/-- One selection commits at tick `n` (R116, R119, R120, R122). -/
def State.commitSel0 (s : State) (n : Int) (x : Sel) : State :=
  let u := U.cell x.cell
  let same := s.rn u (Cell.msSource x.stream) == x.source && s.rn u (Cell.msStream x.stream) == x.srcStream
  let s1 := (s.wr u Cell.LAST_TICK n).count u Ctr.Cell.TAKES
  if same then s1
  else
    let old := s1.rd u (Cell.msSource x.stream)
    let oldS := s1.rd u (Cell.msStream x.stream)
    let s2 := s1.wrs u [(Cell.msSource x.stream, x.source), (Cell.msStream x.stream, x.srcStream)]
    if s.cellTimed x.cell then s2
    else
      -- a selection already waiting for SOL keeps the source that is on air
      let keep := s1.rb u (Cell.pending x.stream)
      let s3 := if keep then s2 else s2.wrs u [(Cell.oldSource x.stream, old), (Cell.oldStream x.stream, oldS)]
      let s4 := s3.wrs u [(Cell.pending x.stream, 1), (Cell.pendAt x.stream, s.clk)]
      if x.stream = 0 then s4.wr u Cell.OUTPUT 4 else s4

/-- The selections of one take commit together, and TIMED Cells show their new sources from the tick on, with the audio of the seat
(R121, R328). -/
def State.commitSels (s : State) (n : Int) (l : List Sel) : State :=
  l.foldl (fun (a : State) x => (a.settleLoss x.cell).audioSwitch x.cell) (l.foldl (fun (a : State) x => a.commitSel0 n x) s)

/-- A Cell configuration commits (R113, R122). -/
def State.commitCellcfg0 (s : State) (d : Nat) (vs : List Int) : State :=
  let u := U.cell d
  let s1 := s.wrParams u Cell.cellcfgParams vs
  if s1.cellTimed d then (s1.wr u (Cell.pending 0) 0).settleLoss d
  else if s.cellTimed d then
    -- a Cell that becomes FOLLOW passes its source's own timing from now on
    (s1.wr u Cell.inLoss 0).wr u Cell.OUTPUT (s1.followOutput d)
  else s1

def State.commitCellcfg (s : State) (d : Nat) (vs : List Int) : State := (s.commitCellcfg0 d vs).audioSwitch d

/-- Checks of a Cell configuration on Cell `d` (R52, R114, R125). -/
def cellcfgChecks (s : State) (t d : Nat) (vs : List Int) : Checks :=
  let ps := Cell.cellcfgParams
  let timed := pv ps vs Cell.MODE == 1
  let plan := pn ps vs Cell.PLAN
  let fb := pn ps vs Cell.FALLBACK_SEAT
  let src := s.cellN d Cell.SOURCE
  let changes := pv ps vs Cell.MODE != s.rd (U.cell d) Cell.MODE || pv ps vs Cell.PLAN != s.rd (U.cell d) Cell.PLAN
  [(.range, decide (2688 ≤ d) || !paramsOk ps vs || (timed && decide (2304 ≤ d) && decide (d < 2624))),
   (.nounit, timed && !s.planOn plan),
   (.locked, s.cellLocked t d),
   (.bundle, s.cellN d Cell.DBUNDLE != 0x3FF),
   (.rate, (fb != noSeat && s.rn (U.sign (fb - 2448)) Sign.PLAN != plan) || (changes && timed && !s.timedOk plan src))]

def judgeCellcfg (i : Issue) (s : State) : Judged :=
  let ps := Cell.cellcfgParams
  let pr := getParams ps false i
  let vs := pr.getD []
  let cells := if i.group then cellsOf i.index else some [i.index]
  let ds := (cells.getD []).filter (· < 2688)
  { checks := [(.format, i.badFlags true false true false || pr.isNone), (.range, cells.isNone || (!i.group && decide (2688 ≤ i.index)))] ++
      (if pr.isSome then (ds.map fun d => cellcfgChecks s i.th d vs).flatten else [])
    members := memberChecks 0 (some ds) fun d => cellcfgChecks s i.th d vs
    verdict := .stage (ds.map fun d => ⟨s.cellN d Cell.PLAN, 1,
      (List.range (if isGranSeat d then 8 else 1)).map fun j => ⟨U.cell d, j⟩, [U.cell d], .cfg 0x51 d 0 vs⟩) }
def execCellcfg (i : Issue) (s : State) : Res := .next (s.issue i (.ticked 0x51) (judgeCellcfg i))

/-! ### Bundles (R127, R128) -/

/-- Slot bundle members must match (R266). -/
def State.slotMatch (s : State) (a b : Nat) : Bool :=
  let eq := fun f => s.rd (U.gran a) f == s.rd (U.gran b) f
  s.granMode a == 1 && s.granMode b == 1 && eq Gran.PLAN && eq Gran.DEPTH_MAX && eq Gran.DOMINANCE && eq Gran.HOLD_FIELD &&
    eq Gran.HOLD_LIMIT && eq Gran.BAD_LINES_MAX && eq Gran.LINE_CONCEAL &&
    s.rd (U.sub a 0) Sub.DELAY_CFG == s.rd (U.sub b 0) Sub.DELAY_CFG

/-- Source members share Kerb MODE, PLAN and CONCEAL, or, for Granary outputs, the output plan (R128). -/
def State.srcAlike (s : State) (a b : Nat) : Bool :=
  if a < 2304 ∧ b < 2304 then
    s.rd (U.kerb a) Kerb.MODE == s.rd (U.kerb b) Kerb.MODE && s.rd (U.kerb a) Kerb.PLAN == s.rd (U.kerb b) Kerb.PLAN &&
      s.rd (U.kerb a) Kerb.CONCEAL == s.rd (U.kerb b) Kerb.CONCEAL
  else if isGranSeat a ∧ isGranSeat b then s.rd (U.gran (a - 2304)) Gran.PLAN == s.rd (U.gran (b - 2304)) Gran.PLAN
  else false
/-- Destination members share MODE, PLAN and LOSS_POLICY, and Granary inputs match as slots (R128, R266). -/
def State.destAlike (s : State) (a b : Nat) : Bool :=
  s.rd (U.cell a) Cell.MODE == s.rd (U.cell b) Cell.MODE && s.rd (U.cell a) Cell.PLAN == s.rd (U.cell b) Cell.PLAN &&
    s.rd (U.cell a) Cell.LOSS_POLICY == s.rd (U.cell b) Cell.LOSS_POLICY &&
    (!(isGranSeat a && isGranSeat b) || s.slotMatch (a - 2304) (b - 2304))

/-- Some other bundle of the same side holds this seat. -/
def State.inOtherBundle (s : State) (base b seat : Nat) : Bool :=
  s.regs.any fun e => decide (base ≤ e.1.unit) && decide (e.1.unit < base + 512) && e.1.unit != base + b &&
    decide (Bundle.M0.pos ≤ e.1.pos) && decide (e.1.pos ≤ Bundle.M3.pos) && e.2 == (seat : Int)

def judgeBundlecfg (i : Issue) (s : State) : Judged :=
  let ps := Bundle.bundlecfgParams
  let pr := getParams ps true i
  let vs := pr.getD []
  let side := i.sub % 2
  let bs := if side = 0 then targets i 0x35 (U.sbundle 0) 512 else targets i 0x36 (U.dbundle 0) 512
  let b := (bs.getD []).headD 0
  let u := if side = 0 then U.sbundle b else U.dbundle b
  let n := pn ps vs Bundle.COUNT
  let all := [Bundle.M0, Bundle.M1, Bundle.M2, Bundle.M3].map (pn ps vs)
  let ms := all.take n
  let old := s.bundleMembers u
  let base := if side = 0 then U.sbundle 0 else U.dbundle 0
  let plan := if side = 0 then s.thn i.th Lamp.PLAN else s.cellN (ms.headD (old.headD 0)) Cell.PLAN
  let elems := if side = 0 then [⟨u, 0⟩] else ((old ++ ms).eraseDups.map fun d => (⟨U.cell d, 0⟩ : Key))
  let locked := side == 0 && s.anyCellNames (fun d => s.cellN d Cell.DBUNDLE != 0x3FF) (fun x => old.contains x)
  { checks := [(.format, i.badFlags true false true false || decide (1 < i.sub) || pr.isNone),
      (.range, bs.isNone || n == 1 || decide (4 < n) || ms.any (2431 < ·) || (all.drop n).any (· != noSeat)),
      (.locked, locked),
      (.bundle, ms.any (s.inOtherBundle base b) || ms.eraseDups.length != ms.length ||
        ms.any fun m => if side = 0 then !s.srcAlike (ms.headD 0) m else !s.destAlike (ms.headD 0) m)]
    verdict := .stage [⟨plan, 2, elems, [], .cfg 0x53 b side vs⟩] }
def execBundlecfg (i : Issue) (s : State) : Res := .next (s.issue i (.ticked 0x53) (judgeBundlecfg i))

/-- A bundle configuration commits; member Cells show it (Table 4.2). -/
def State.commitBundlecfg (s : State) (b side : Nat) (vs : List Int) : State :=
  let u := if side = 0 then U.sbundle b else U.dbundle b
  let old := s.bundleMembers u
  let s1 := s.wrParams u Bundle.bundlecfgParams vs
  if side = 0 then s1
  else
    let s2 := old.foldl (fun a d => a.wr (U.cell d) Cell.DBUNDLE 0x3FF) s1
    (s2.bundleMembers u).foldl (fun a d => a.wr (U.cell d) Cell.DBUNDLE b) s2

/-! ### Events of FOLLOW Cells and loss (R122, R123, R132 to R136) -/

/-- The new source of a FOLLOW Cell has delivered SOL (R35, R122); after a timeout or an interruption, its first SOL (R123, R137). A
source that carries no VALID beats delivers none (R68). -/
def execFollowCommit (dt d j : Nat) (s0 : State) : Res :=
  let s := s0.after dt
  let u := U.cell d
  let src := s.rn u (Cell.msSource j)
  .next (s.ifUp [U.cell d] (if s.cellTimed d || src == noSeat || !s.srcCarries src (s.rn u (Cell.msStream j)) then s
    else if s.rb u (Cell.pending j) then
      let s1 := (s.wr u (Cell.pending j) 0).count u Ctr.Cell.FOLLOW_CUTS
      if j = 0 then (s1.wr u Cell.OUTPUT (s.followOutput d)).audioSwitch d else s1
    else if j == 0 && s.cellN d Cell.OUTPUT == 0 then (s.wr u Cell.OUTPUT (s.followOutput d)).audioSwitch d
    else s))

/-- 256 us after the tick no SOL has come (R123). -/
def execFollowTimeout (dt d j : Nat) (s0 : State) : Res :=
  let s := s0.after dt
  let u := U.cell d
  .next (s.ifUp [U.cell d] (if !s.cellTimed d && s.rb u (Cell.pending j) && decide (s.rn u (Cell.pendAt j) + 256 * Config.us ≤ s.clk) then
      let s1 := ((s.wr u (Cell.pending j) 0).count u Ctr.Cell.FOLLOW_TIMEOUTS).count u Ctr.Cell.FOLLOW_CUTS
      if j = 0 then (s1.wr u Cell.OUTPUT 0).audioSwitch d else s1
    else s))

/-- First line boundary after the source of a TIMED Cell is known to be lost (R132 to R136). -/
def execCellLossEntry (dt d : Nat) (s0 : State) : Res :=
  let s := s0.after dt
  .next (s.ifUp [U.cell d] (if !s.cellTimed d then s
    else if s.groupLost d then s.settleLoss d
    else if !s.rb (U.cell d) Cell.inLoss then (s.wr (U.cell d) Cell.OUTPUT (s.timedOutput d)).audioSwitch d
    else s))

:::::

All lines from the beginning of the listing through the one with "let old := s1.rd" are to be restated word for word, and only those.

/-- One selection commits at tick `n` (R116, R119, R120, R122). -/
def State.commitSel0 (s : State) (n : Int) (x : Sel) : State :=
  let u := U.cell x.cell
  let same := s.rn u (Cell.msSource x.stream) == x.source && s.rn u (Cell.msStream x.stream) == x.srcStream
  let s1 := (s.wr u Cell.LAST_TICK n).count u Ctr.Cell.TAKES
  if same then s1
  else
    let old := s1.rd u (Cell.msSource x.stream)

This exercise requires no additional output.